#### Stored dataset items:

================

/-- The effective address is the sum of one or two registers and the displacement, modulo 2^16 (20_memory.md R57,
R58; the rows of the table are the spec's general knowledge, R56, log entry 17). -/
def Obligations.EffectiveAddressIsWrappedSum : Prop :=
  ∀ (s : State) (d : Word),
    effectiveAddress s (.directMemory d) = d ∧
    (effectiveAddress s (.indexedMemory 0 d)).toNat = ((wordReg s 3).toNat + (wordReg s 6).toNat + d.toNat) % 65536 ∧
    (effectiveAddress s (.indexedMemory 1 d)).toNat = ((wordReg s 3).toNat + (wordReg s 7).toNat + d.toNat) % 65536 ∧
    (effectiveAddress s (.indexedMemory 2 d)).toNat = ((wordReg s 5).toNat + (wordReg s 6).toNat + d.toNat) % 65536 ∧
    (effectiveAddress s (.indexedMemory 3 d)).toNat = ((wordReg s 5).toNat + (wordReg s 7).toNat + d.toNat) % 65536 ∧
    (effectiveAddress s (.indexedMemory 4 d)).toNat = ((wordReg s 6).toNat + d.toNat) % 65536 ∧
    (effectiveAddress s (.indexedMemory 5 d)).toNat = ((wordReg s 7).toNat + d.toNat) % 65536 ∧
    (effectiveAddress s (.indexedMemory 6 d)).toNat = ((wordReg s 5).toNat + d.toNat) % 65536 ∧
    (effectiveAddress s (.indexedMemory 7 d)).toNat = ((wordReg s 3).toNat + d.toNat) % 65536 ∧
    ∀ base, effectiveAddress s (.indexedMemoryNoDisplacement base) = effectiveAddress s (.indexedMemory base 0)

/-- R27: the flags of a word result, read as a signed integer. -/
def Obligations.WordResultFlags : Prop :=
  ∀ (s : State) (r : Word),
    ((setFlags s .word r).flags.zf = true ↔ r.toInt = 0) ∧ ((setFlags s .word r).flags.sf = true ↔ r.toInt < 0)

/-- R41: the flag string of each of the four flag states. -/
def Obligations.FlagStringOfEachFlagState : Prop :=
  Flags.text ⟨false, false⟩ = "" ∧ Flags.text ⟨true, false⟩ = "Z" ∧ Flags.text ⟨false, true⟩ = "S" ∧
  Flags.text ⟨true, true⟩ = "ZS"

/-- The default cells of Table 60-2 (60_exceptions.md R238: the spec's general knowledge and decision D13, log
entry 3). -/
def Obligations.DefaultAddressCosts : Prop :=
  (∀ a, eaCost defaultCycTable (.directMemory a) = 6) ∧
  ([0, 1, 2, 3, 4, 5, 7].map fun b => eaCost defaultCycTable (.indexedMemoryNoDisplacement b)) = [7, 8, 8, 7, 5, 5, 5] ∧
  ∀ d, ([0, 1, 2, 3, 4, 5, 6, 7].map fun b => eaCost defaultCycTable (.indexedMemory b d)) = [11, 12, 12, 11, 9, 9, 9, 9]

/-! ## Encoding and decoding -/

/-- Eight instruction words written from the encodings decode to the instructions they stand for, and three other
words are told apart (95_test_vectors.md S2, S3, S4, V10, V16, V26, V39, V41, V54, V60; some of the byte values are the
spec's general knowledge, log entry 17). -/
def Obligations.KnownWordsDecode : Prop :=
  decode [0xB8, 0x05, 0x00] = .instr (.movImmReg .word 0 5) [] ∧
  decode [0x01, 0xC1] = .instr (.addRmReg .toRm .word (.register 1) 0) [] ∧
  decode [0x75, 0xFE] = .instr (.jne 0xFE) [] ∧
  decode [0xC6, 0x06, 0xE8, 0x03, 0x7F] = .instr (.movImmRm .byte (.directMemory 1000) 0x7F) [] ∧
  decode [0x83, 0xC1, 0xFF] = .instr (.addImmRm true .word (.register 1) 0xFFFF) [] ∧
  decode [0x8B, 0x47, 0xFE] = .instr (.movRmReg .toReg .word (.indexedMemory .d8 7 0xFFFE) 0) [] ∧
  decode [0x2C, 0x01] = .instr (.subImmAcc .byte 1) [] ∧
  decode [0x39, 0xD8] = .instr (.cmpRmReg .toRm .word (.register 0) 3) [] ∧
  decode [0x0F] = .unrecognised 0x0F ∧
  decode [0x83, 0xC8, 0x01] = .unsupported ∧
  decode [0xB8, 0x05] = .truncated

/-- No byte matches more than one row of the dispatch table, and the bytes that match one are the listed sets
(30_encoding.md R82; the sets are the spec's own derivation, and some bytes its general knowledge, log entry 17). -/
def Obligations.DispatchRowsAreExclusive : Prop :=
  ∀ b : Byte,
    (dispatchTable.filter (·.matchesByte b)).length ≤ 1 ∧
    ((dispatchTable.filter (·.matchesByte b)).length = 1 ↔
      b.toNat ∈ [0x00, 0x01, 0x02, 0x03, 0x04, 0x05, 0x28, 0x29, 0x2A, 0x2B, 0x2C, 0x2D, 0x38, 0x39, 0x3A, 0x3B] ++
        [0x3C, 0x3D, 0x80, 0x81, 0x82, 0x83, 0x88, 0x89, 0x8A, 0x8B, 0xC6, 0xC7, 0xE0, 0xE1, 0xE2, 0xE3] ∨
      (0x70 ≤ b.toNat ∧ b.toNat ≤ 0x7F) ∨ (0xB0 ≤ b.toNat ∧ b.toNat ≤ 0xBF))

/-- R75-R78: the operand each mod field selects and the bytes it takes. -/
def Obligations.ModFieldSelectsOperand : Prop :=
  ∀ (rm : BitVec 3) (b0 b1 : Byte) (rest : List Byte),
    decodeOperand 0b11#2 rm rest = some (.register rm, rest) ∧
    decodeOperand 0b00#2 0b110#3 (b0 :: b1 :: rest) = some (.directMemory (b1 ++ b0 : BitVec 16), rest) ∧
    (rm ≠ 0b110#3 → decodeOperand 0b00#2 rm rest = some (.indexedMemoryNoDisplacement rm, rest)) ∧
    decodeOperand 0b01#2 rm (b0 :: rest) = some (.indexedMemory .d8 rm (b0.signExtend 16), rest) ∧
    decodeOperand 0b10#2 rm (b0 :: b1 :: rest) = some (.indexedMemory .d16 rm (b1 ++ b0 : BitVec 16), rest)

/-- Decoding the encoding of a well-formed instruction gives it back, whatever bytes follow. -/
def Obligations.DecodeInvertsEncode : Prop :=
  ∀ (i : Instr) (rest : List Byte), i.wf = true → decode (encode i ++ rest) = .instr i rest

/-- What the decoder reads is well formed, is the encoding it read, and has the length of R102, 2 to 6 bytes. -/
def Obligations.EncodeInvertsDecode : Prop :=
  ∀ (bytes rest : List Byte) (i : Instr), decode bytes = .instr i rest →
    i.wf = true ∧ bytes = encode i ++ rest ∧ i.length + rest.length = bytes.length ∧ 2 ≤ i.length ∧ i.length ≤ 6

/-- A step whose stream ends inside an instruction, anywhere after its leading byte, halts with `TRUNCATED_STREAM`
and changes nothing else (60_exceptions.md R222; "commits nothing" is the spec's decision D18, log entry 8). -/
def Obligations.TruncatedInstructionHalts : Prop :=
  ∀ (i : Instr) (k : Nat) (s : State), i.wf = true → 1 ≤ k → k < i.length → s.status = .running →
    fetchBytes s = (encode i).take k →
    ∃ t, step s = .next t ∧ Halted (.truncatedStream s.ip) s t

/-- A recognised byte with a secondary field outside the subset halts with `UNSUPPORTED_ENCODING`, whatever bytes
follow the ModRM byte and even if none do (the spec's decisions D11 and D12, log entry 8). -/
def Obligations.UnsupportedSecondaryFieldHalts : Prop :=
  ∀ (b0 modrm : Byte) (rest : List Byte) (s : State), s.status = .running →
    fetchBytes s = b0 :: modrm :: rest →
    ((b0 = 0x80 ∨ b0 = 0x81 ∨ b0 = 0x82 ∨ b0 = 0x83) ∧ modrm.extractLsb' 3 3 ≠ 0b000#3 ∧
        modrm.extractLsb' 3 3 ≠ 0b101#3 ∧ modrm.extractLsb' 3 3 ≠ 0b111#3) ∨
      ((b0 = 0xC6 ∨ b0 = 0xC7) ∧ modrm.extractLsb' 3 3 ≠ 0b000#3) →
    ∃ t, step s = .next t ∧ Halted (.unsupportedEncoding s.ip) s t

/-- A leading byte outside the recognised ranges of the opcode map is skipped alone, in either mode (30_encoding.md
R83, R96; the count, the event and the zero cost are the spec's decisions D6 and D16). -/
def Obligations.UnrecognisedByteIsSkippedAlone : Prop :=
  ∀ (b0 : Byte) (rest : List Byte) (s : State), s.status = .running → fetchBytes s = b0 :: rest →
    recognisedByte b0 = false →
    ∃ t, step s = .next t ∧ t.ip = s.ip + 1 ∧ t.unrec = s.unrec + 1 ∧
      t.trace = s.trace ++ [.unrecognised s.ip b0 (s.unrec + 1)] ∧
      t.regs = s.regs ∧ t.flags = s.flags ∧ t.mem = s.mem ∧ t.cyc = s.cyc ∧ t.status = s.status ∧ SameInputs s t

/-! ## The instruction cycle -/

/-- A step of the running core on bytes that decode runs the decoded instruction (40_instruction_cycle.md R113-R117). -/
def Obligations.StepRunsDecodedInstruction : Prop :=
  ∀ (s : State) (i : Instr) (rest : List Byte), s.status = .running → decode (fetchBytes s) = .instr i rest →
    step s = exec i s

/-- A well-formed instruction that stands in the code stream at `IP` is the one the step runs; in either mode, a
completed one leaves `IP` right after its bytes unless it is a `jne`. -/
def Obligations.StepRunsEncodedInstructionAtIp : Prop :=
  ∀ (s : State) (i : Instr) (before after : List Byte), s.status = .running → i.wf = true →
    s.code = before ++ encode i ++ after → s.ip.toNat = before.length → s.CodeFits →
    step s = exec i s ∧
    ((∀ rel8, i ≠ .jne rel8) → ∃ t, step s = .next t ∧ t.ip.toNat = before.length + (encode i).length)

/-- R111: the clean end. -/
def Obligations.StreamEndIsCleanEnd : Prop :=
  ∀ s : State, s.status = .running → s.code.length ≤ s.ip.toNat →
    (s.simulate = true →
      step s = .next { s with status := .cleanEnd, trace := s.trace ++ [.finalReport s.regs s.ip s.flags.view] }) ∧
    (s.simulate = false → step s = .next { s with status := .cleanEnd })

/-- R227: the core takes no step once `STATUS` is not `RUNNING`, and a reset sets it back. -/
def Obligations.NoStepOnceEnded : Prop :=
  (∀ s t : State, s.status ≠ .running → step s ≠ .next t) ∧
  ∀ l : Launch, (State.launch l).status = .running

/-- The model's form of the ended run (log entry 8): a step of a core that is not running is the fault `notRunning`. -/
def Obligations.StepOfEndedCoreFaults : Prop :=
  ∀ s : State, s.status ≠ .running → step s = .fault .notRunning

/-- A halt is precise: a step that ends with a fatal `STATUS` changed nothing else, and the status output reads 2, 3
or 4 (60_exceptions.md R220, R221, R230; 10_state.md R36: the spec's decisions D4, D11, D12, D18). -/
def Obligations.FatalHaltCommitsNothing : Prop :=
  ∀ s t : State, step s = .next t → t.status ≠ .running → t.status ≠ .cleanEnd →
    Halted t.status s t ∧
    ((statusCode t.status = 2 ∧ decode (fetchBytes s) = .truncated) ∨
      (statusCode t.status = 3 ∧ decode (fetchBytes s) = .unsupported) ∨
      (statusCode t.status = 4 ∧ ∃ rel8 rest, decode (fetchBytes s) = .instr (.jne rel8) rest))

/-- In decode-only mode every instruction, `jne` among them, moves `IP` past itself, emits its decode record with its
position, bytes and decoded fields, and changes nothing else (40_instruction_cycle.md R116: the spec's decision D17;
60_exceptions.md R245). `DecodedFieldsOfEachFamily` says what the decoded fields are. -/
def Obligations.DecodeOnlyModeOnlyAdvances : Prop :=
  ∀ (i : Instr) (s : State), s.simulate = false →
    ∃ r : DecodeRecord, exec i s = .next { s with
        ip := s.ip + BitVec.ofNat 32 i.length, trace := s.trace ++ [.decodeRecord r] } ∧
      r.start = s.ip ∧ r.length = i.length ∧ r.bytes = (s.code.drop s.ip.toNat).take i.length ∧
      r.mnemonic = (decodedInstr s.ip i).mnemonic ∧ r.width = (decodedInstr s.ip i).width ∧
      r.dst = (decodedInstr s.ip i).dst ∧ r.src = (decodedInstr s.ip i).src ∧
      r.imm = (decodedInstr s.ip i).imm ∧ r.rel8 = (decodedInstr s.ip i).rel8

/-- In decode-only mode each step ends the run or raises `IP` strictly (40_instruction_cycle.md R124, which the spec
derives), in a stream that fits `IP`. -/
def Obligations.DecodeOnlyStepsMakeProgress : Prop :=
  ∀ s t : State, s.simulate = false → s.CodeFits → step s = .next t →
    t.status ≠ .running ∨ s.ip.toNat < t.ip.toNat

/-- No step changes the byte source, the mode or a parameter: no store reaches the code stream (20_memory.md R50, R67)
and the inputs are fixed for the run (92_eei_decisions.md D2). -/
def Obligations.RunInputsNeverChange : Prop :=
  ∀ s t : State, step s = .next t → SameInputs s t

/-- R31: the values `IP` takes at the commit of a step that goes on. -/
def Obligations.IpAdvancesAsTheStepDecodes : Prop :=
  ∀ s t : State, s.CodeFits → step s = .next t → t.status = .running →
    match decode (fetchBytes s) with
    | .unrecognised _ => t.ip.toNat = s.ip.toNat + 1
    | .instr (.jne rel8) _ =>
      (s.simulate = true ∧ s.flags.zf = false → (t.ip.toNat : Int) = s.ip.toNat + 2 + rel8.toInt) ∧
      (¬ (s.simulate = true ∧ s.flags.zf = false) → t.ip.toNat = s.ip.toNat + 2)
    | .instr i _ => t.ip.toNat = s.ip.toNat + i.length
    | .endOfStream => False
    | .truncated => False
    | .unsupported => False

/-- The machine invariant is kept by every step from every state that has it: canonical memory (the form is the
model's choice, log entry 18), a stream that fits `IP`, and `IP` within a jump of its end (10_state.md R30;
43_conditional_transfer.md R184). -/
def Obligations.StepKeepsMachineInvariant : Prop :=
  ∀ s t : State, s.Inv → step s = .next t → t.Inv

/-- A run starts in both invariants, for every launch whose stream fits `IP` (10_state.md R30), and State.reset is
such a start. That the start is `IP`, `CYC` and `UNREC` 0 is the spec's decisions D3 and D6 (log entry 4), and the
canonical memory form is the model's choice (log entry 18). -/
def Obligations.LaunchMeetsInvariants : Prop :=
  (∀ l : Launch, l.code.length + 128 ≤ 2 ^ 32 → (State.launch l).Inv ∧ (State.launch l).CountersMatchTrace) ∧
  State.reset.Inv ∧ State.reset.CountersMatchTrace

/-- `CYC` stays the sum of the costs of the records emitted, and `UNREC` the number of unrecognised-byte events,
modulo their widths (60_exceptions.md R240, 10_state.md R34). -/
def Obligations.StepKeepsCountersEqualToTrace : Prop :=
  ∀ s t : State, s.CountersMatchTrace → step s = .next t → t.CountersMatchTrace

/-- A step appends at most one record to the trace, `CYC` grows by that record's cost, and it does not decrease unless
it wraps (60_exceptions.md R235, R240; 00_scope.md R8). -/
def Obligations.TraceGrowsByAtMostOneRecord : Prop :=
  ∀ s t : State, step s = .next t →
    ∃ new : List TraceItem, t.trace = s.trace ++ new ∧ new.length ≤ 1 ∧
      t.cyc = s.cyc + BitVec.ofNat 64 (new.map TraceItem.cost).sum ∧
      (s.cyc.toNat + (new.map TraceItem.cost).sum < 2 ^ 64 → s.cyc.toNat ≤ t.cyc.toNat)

================

#### TASK DETAILS:
Wherever the word "ofNat" appears in the entries above, copy that line.

#### EXPECTED ANSWER:
        ip := s.ip + BitVec.ofNat 32 i.length, trace := s.trace ++ [.decodeRecord r] } ∧
      t.cyc = s.cyc + BitVec.ofNat 64 (new.map TraceItem.cost).sum ∧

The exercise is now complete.